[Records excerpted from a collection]
------------
/-- R211: ABANDON increments the epoch modulo 2^32, sends an abandon flit to every source and destination cell of the
context's issued and incomplete instructions, and retires at once when there is none. -/
def Obligations.AbandonSendsItsFlits : Prop :=
  ∀ (s : State) (c : Nat) (w : Insn), AtWord s c w → Accepted s c w → opOf w = 0x18 →
    let x := getCtx s c
    let y := { x with epoch := x.epoch + 1, regs := { x.regs with lastDropped := 0 } }
    ∃ t cells, exec (.abandon c) s = .next t ∧ cells.Nodup ∧
      (∀ n, n ∈ cells ↔ ∃ f ∈ s.flights, f.origin = none ∧ f.job.ctx = c ∧ f.complete = false ∧ (n ∈ f.srcCells ∨ n ∈ f.parts.map Part.cell)) ∧
      (cells = [] → GoesOn (putCtx (useTurn s c) c y) t c (x.pc + 16)) ∧
      (cells ≠ [] → t = { putCtx (useTurn s c) c { y with wait := .abandonReports cells } with
        ctl := s.ctl ++ cells.map fun n => { vc := 0, src := homeOf s c, dst := n, body := .abandon c (x.epoch + 1) } })

/-- R191: FORME whose image address is aligned and readable asks for the image and issues nothing before it returns; a misaligned
address is ALIGN, one that no readable entry holds is RANGE, and either leaves the slot EMPTY (R75). R69, R75, R191: the image
whose accesses the port has granted makes the slot VALID with the forme it describes when its validation passes, and leaves it
EMPTY with the fault when the read or the validation fails. That the wait for an image shows no wait reason, and how many
accesses an image takes, are the model's choice (log 91, log 8). -/
def Obligations.FormeFetchesAndValidates : Prop :=
  let emptied (s : State) (c : Nat) (w : Insn) : State :=
    putCtx (useTurn s c) c { getCtx s c with slots := tabSet (getCtx s c).slots (dstOf w) {} }
  (∀ (s : State) (c : Nat) (w : Insn), AtWord s c w → Accepted s c w → opOf w = 0x01 →
     let a := immOf w
     let x := getCtx s c
     (a.toNat % 32 = 0 → imageReachable s c a = true →
       ∃ t, exec (.forme c) s = .next t ∧ getCtx t c = { x with wait := .formeImage (dstOf w) a s.seq (imageAccesses a) } ∧ hasTurn t c = false ∧
         t.flights = s.flights ∧ t.mem = s.mem) ∧
     (a.toNat % 32 ≠ 0 → x.regs.fault = 0 →
       ∃ t, exec (.forme c) s = .next t ∧ Faulted (emptied s c w) t c ALIGN .issue x.pc ∧ slotOf t c (dstOf w) = {}) ∧
     (a.toNat % 32 = 0 → imageReachable s c a = false → x.regs.fault = 0 →
       ∃ t, exec (.forme c) s = .next t ∧ Faulted (emptied s c w) t c RANGE .issue x.pc ∧ slotOf t c (dstOf w) = {})) ∧
  (∀ (s : State) (c k id : Nat) (a : Word) (status : AttStatus) (image : List Word),
     c < ctxCount → (getCtx s c).wait = .formeImage k a id 0 → (getCtx s c).regs.state = .running →
     let x := getCtx s c
     let u (slot : Slot) := putCtx s c { x with wait := .none, slots := tabSet x.slots k slot }
     (∀ f, status = .ok → parseForme image = some f → checkForme s c f = none →
       ∃ t, exec (.formeImageReturn c status image) s = .next t ∧
         GoesOn (u { state := .valid, forme := f }) t c (x.pc + 16)) ∧
     (∀ code, (statusCode status = some code ∨
         (status = .ok ∧ parseForme image = none ∧ code = BAD_FORME) ∨
         (∃ f, status = .ok ∧ parseForme image = some f ∧ checkForme s c f = some code)) →
       x.regs.fault = 0 →
       ∃ t, exec (.formeImageReturn c status image) s = .next t ∧ Faulted (u {}) t c code .issue x.pc ∧ slotOf t c k = {}))

/-- R81, R194: ADVANCE moves a VALID slot's base by the multiple of the dimension's stride and revalidates it; a base whose
bits [63:48] change is RANGE, an EMPTY slot BAD_FORME, a STALE one RANGE. -/
def Obligations.AdvanceMovesTheBase : Prop :=
  ∀ (s : State) (c : Nat) (w : Insn), AtWord s c w → Accepted s c w → opOf w = 0x08 →
    let x := getCtx s c
    let slot := slotOf s c (dstOf w)
    let faults (code : Code) := x.regs.fault = 0 → ∃ t, exec (.advance c) s = .next t ∧ Faulted (useTurn s c) t c code .issue x.pc
    (slot.state = .empty → faults BAD_FORME) ∧ (slot.state = .stale → faults RANGE) ∧
    (slot.state = .valid → ∀ b, advancedBase slot.forme (advDimOf w) (advMulOf w) = some b →
      let f := { slot.forme with base := BitVec.ofInt 64 b }
      (b / 2 ^ 48 ≠ ((slot.forme.base.toNat / 2 ^ 48 : Nat) : Int) → faults RANGE) ∧
      (b / 2 ^ 48 = ((slot.forme.base.toNat / 2 ^ 48 : Nat) : Int) →
        (∀ code, checkForme s c f = some code → faults code) ∧
        (checkForme s c f = none → ∃ t, exec (.advance c) s = .next t ∧
          GoesOn (putCtx (useTurn s c) c { x with slots := tabSet x.slots (dstOf w) { state := .valid, forme := f } }) t c (x.pc + 16))))
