-- ==== Sys2Proof/Laws/State.lean ====
section
/-!
SUPPORT. The state record: what each update of Machine/Ops.lean leaves as it was, field by field, and what it reads back.
-/

namespace Sys2Proof.Machine

/-! One lemma for each field that an update leaves. -/

@[simp] theorem putCtx_pending (s : State) (c : Nat) (x : Ctx) : (putCtx s c x).pending = s.pending := rfl
@[simp] theorem putCtx_regs (s : State) (c : Nat) (x : Ctx) : (putCtx s c x).regs = s.regs := rfl
@[simp] theorem putCtx_time (s : State) (c : Nat) (x : Ctx) : (putCtx s c x).time = s.time := rfl
@[simp] theorem putCtx_west (s : State) (c : Nat) (x : Ctx) : (putCtx s c x).west = s.west := rfl
@[simp] theorem putCtx_east (s : State) (c : Nat) (x : Ctx) : (putCtx s c x).east = s.east := rfl
@[simp] theorem putCtx_instr (s : State) (c : Nat) (x : Ctx) : (putCtx s c x).instr = s.instr := rfl
@[simp] theorem putCtx_attach (s : State) (c : Nat) (x : Ctx) : (putCtx s c x).attach = s.attach := rfl
@[simp] theorem putCtx_detach (s : State) (c : Nat) (x : Ctx) : (putCtx s c x).detach = s.detach := rfl
@[simp] theorem putCtx_domains (s : State) (c : Nat) (x : Ctx) : (putCtx s c x).domains = s.domains := rfl
@[simp] theorem putCtx_cells (s : State) (c : Nat) (x : Ctx) : (putCtx s c x).cells = s.cells := rfl
@[simp] theorem putCtx_lines (s : State) (c : Nat) (x : Ctx) : (putCtx s c x).lines = s.lines := rfl
@[simp] theorem putCtx_routes (s : State) (c : Nat) (x : Ctx) : (putCtx s c x).routes = s.routes := rfl
@[simp] theorem putCtx_streams (s : State) (c : Nat) (x : Ctx) : (putCtx s c x).streams = s.streams := rfl
@[simp] theorem putCtx_windows (s : State) (c : Nat) (x : Ctx) : (putCtx s c x).windows = s.windows := rfl
@[simp] theorem putCtx_peerHeard (s : State) (c : Nat) (x : Ctx) : (putCtx s c x).peerHeard = s.peerHeard := rfl
@[simp] theorem putCtx_seqHeard (s : State) (c : Nat) (x : Ctx) : (putCtx s c x).seqHeard = s.seqHeard := rfl
@[simp] theorem putCtx_flights (s : State) (c : Nat) (x : Ctx) : (putCtx s c x).flights = s.flights := rfl
@[simp] theorem putCtx_orders (s : State) (c : Nat) (x : Ctx) : (putCtx s c x).orders = s.orders := rfl
@[simp] theorem putCtx_accesses (s : State) (c : Nat) (x : Ctx) : (putCtx s c x).accesses = s.accesses := rfl
@[simp] theorem putCtx_regAccesses (s : State) (c : Nat) (x : Ctx) : (putCtx s c x).regAccesses = s.regAccesses := rfl
@[simp] theorem putCtx_chimes (s : State) (c : Nat) (x : Ctx) : (putCtx s c x).chimes = s.chimes := rfl
@[simp] theorem putCtx_distant (s : State) (c : Nat) (x : Ctx) : (putCtx s c x).distant = s.distant := rfl
@[simp] theorem putCtx_hostWrites (s : State) (c : Nat) (x : Ctx) : (putCtx s c x).hostWrites = s.hostWrites := rfl
@[simp] theorem putCtx_flushes (s : State) (c : Nat) (x : Ctx) : (putCtx s c x).flushes = s.flushes := rfl
@[simp] theorem putCtx_granted (s : State) (c : Nat) (x : Ctx) : (putCtx s c x).granted = s.granted := rfl
@[simp] theorem putCtx_errands (s : State) (c : Nat) (x : Ctx) : (putCtx s c x).errands = s.errands := rfl
@[simp] theorem putCtx_slugs (s : State) (c : Nat) (x : Ctx) : (putCtx s c x).slugs = s.slugs := rfl
@[simp] theorem putCtx_routers (s : State) (c : Nat) (x : Ctx) : (putCtx s c x).routers = s.routers := rfl
@[simp] theorem putCtx_pools (s : State) (c : Nat) (x : Ctx) : (putCtx s c x).pools = s.pools := rfl
@[simp] theorem putCtx_ctl (s : State) (c : Nat) (x : Ctx) : (putCtx s c x).ctl = s.ctl := rfl
@[simp] theorem putCtx_mem (s : State) (c : Nat) (x : Ctx) : (putCtx s c x).mem = s.mem := rfl
@[simp] theorem putCtx_latches (s : State) (c : Nat) (x : Ctx) : (putCtx s c x).latches = s.latches := rfl
@[simp] theorem putCtx_mirror (s : State) (c : Nat) (x : Ctx) : (putCtx s c x).mirror = s.mirror := rfl
@[simp] theorem putCtx_outbox (s : State) (c : Nat) (x : Ctx) : (putCtx s c x).outbox = s.outbox := rfl
@[simp] theorem putCtx_seq (s : State) (c : Nat) (x : Ctx) : (putCtx s c x).seq = s.seq := rfl
@[simp] theorem putCtx_fresh (s : State) (c : Nat) (x : Ctx) : (putCtx s c x).fresh = s.fresh := rfl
------------
Scan the records above for the lines holding "s.slugs := rfl" and "s.pools := rfl". Transcribe those two and every line between them word for word, and no others.

@[simp] theorem putCtx_slugs (s : State) (c : Nat) (x : Ctx) : (putCtx s c x).slugs = s.slugs := rfl
@[simp] theorem putCtx_routers (s : State) (c : Nat) (x : Ctx) : (putCtx s c x).routers = s.routers := rfl
@[simp] theorem putCtx_pools (s : State) (c : Nat) (x : Ctx) : (putCtx s c x).pools = s.pools := rfl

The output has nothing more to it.